====== EXTRACTED MATERIAL

/-- R268, R274 to R277, R279: a nop word is all zeros; an opcode that a slot's table does not list is refused as
unassigned, whatever the rest of the word; the two refusals raise causes 1 and 2. -/
def Obligations.UnassignedWords : Prop :=
  (∀ sl, decodeSlot sl 0 = .ok none) ∧
  (∀ sl (w : Word32), w ≠ 0 → w.extractLsb' 25 7 = 0 → decodeSlot sl w = .error .reservedField) ∧
  (∀ w : Word32, (w.extractLsb' 25 7).toNat ∈ [0x1E, 0x1F, 0x27, 0x3B, 0x3C, 0x3D, 0x3E, 0x3F] ++
      (List.range 6).map (· + 0x4A) ++ (List.range 4).map (· + 0x5C) ++ (List.range 15).map (· + 0x71) →
    decodeSlot .s w = .error .unassignedOpcode) ∧
  (∀ w : Word32, (w.extractLsb' 25 7).toNat ∈ [0x0E, 0x0F] ++ (List.range 28).map (· + 0x14) ++
      (List.range 11).map (· + 0x3D) ++ (List.range 6).map (· + 0x4A) ++ (List.range 10).map (· + 0x56) ++
      [0x66, 0x67, 0x6D, 0x6E, 0x6F] ++ (List.range 12).map (· + 0x74) →
    decodeSlot .v0 w = .error .unassignedOpcode) ∧
  (∀ w : Word32, 0x0C ≤ (w.extractLsb' 25 7).toNat → decodeSlot .m w = .error .unassignedOpcode) ∧
  (∀ w : Word32, 0x0E ≤ (w.extractLsb' 25 7).toNat → decodeSlot .c0 w = .error .unassignedOpcode) ∧
  DecodeError.unassignedOpcode.cause = 1 ∧ DecodeError.reservedField.cause = 2

/-- Words that the spec writes out (Example 11.1, Tables of files 15 and 16) decode to the forms it writes them for. -/
def Obligations.SampleWords : Prop :=
  readWord .s 0x037D082C = some (.add 2 0x7D 4 5 1) ∧
  readWord .v1 0x02820225 = some (.vadd 1 2 1 4 1 1) ∧
  readWord .s 0x1108C8C4 = some (.shl 2 8 0x64 24 1) ∧
  readWord .v0 0xD5106804 = some (.vaccRd 2 0x10 0x34 0 1) ∧
  readWord .v0 0x90B9084C = some (.vcvt 1 0x39 4 9 1) ∧
  readWord .v0 0xD3017048 = some (.vst 1 0x38 9) ∧
  readWord .c0 0x0D053264 = some (.bk 2 5 0x19 6 4) ∧
  readWord .s 0xC9802800 = some (.cleanR 3 0 0x14) ∧
  readWord .s 0xC41B0000 = some (.fenceInstruction 3 3) ∧
  readWord .m 0x10000000 = some (.mcal 0) ∧
  readWord .m 0x02000013 = some (.mwld 0 1 3) ∧
  readWord .m 0x08001954 = some (.mrun 0x0C 2 1 1 4) ∧
  readWord .s 0xAD050000 = some (.loop 5) ∧
  readWord .s 0xD3151200 = some (.wrcw 2 0x15 9) ∧
  readWord .m 0x1200E800 = some (.mclip 0x74) ∧
  readWord .m 0x16000000 = some (.mbound 0)

-- A step

/-- A step runs the decoded instruction. Where the bundle at the program counter of a core that issues alone holds one
slot word that decodes to i, and nothing holds or stops the bundle, the step is exec of i at the issue of that slot,
then the next bundle's address and the end of the cycle; the forms that end, leave or enter a task act when the
program counter stands at the next bundle. A slot word that decodes to nothing raises the cause of its refusal. A
cycle that would meet a line it has to wait for issues nothing. What waits outside a tripped part, and is bound to no
time, is executed as it is, and with nothing waiting the part stops for good. -/
def Obligations.StepRunsDecoded : Prop :=
  (∀ σ core bank rest b n i r w t, AboutToIssue σ core bank rest b n i r w → controls b = false →
    exec i (w.setIssue (issueFor core bank r false n)).commit = .next t →
    Settled (endCycle (onward (Work.begin t) core bank r) core bank) →
    step σ = .next (endCycle (onward (Work.begin t) core bank r) core bank)) ∧
  (∀ σ core bank rest b i r w t, AboutToIssue σ core bank rest b 1 i r w → controls b = true →
    exec i ((onward w core bank r).setIssue { issueFor core bank r false 1 with sure := true }).commit = .next t →
    Settled (endCycle (Work.begin t) core bank) →
    step σ = .next (endCycle (Work.begin t) core bank)) ∧
  (∀ w : Work, w.dev.issue.probe = false → ∀ e, decodeSlot (slotOf w.dev.issue.slot) w.dev.issue.word = .error e →
    w.runSlot = w.trapNow e.cause none) ∧
  (∀ σ core rest, σ.dev.mode = .running → σ.dev.turn = core :: rest → misaligned σ.dev core = false →
    let w := (Work.begin σ).mapDev fun d => { d with turn := rest }
    let q := unitOf w.dev core
    misaligned w.dev core = false → (w.coreCycle q).dev.coh.waits ≠ [] →
    step σ = .next (q.foldl (fun x k => (x.updCore k fun c => { c with raw := c.raw + 1 }).restCycle k)
      (w.settled (w.coreCycle q))).commit) ∧
  (∀ σ i rest t, σ.dev.mode = .tripped → σ.dev.inputs = i :: rest → encode i = [] → isTimed i = false →
    exec i { σ with dev := { σ.dev with inputs := rest } } = .next t → Settled t → step σ = .next t) ∧
  (∀ σ, σ.dev.mode = .tripped → σ.dev.inputs = [] → step σ = .fault .thermalTrip)

/-- R1, R9: the memory keeps its canonical form. Every step from a state whose list of bytes has strictly rising addresses
and lists no byte equal to what an unlisted address reads as leads to such a state, whatever the rest of the state is. -/
def Obligations.StepKeepsMemoryForm : Prop :=
  ∀ s t, Safety.Inv s → Machine.step s = .next t → Safety.Inv t

/-- R38, R80: the part goes on. No step is refused, and the one fault of a step is that of a part that has tripped while
nothing waits outside; the execution of an instruction is neither refused nor a fault in any state. -/
def Obligations.EveryStepGoesOn : Prop :=
  (∀ i s, ∃ t, exec i s = .next t) ∧
  (∀ s, s.dev.mode = .tripped ∧ s.dev.inputs = [] ∨ GoesOn s) ∧
  (∀ s, s.dev.mode = .tripped → s.dev.inputs = [] → Machine.step s = .fault .thermalTrip)

/-- What State.reset holds: bring-up at its first step (R38), no partition configured, no launch, an absent guest, idle
contexts at level 0, and the registers that read as constants; no byte of memory is listed. The zeros of the scalar
registers are the model's (log entry 2). -/
def Obligations.ResetState : Prop :=
  Safety.Inv State.reset ∧ State.reset.mem = {} ∧ State.reset.dev.mode = .bringUp ∧ State.reset.dev.sock.st = 0 ∧ State.reset.dev.sock.dv = false ∧
  (∀ k, (State.reset.dev.partOf k).st = 0) ∧ (∀ k, State.reset.dev.launches.get? k = none) ∧
  (∀ core bank, let c := State.reset.dev.ctx core bank
    c.st = .idle ∧ c.lvl = 0 ∧ c.preg 0 = true ∧ c.vmreg 0 = BitVec.allOnes 256 ∧ (∀ n, c.sreg n = 0) ∧ c.outs = [] ∧ c.accs = [])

============

WHAT IS REQUIRED:
What are the lines of the data above that include the string "program"? Copy them.

WRITTEN RESPONSE:
/-- A step runs the decoded instruction. Where the bundle at the program counter of a core that issues alone holds one
program counter stands at the next bundle. A slot word that decodes to nothing raises the cause of its refusal. A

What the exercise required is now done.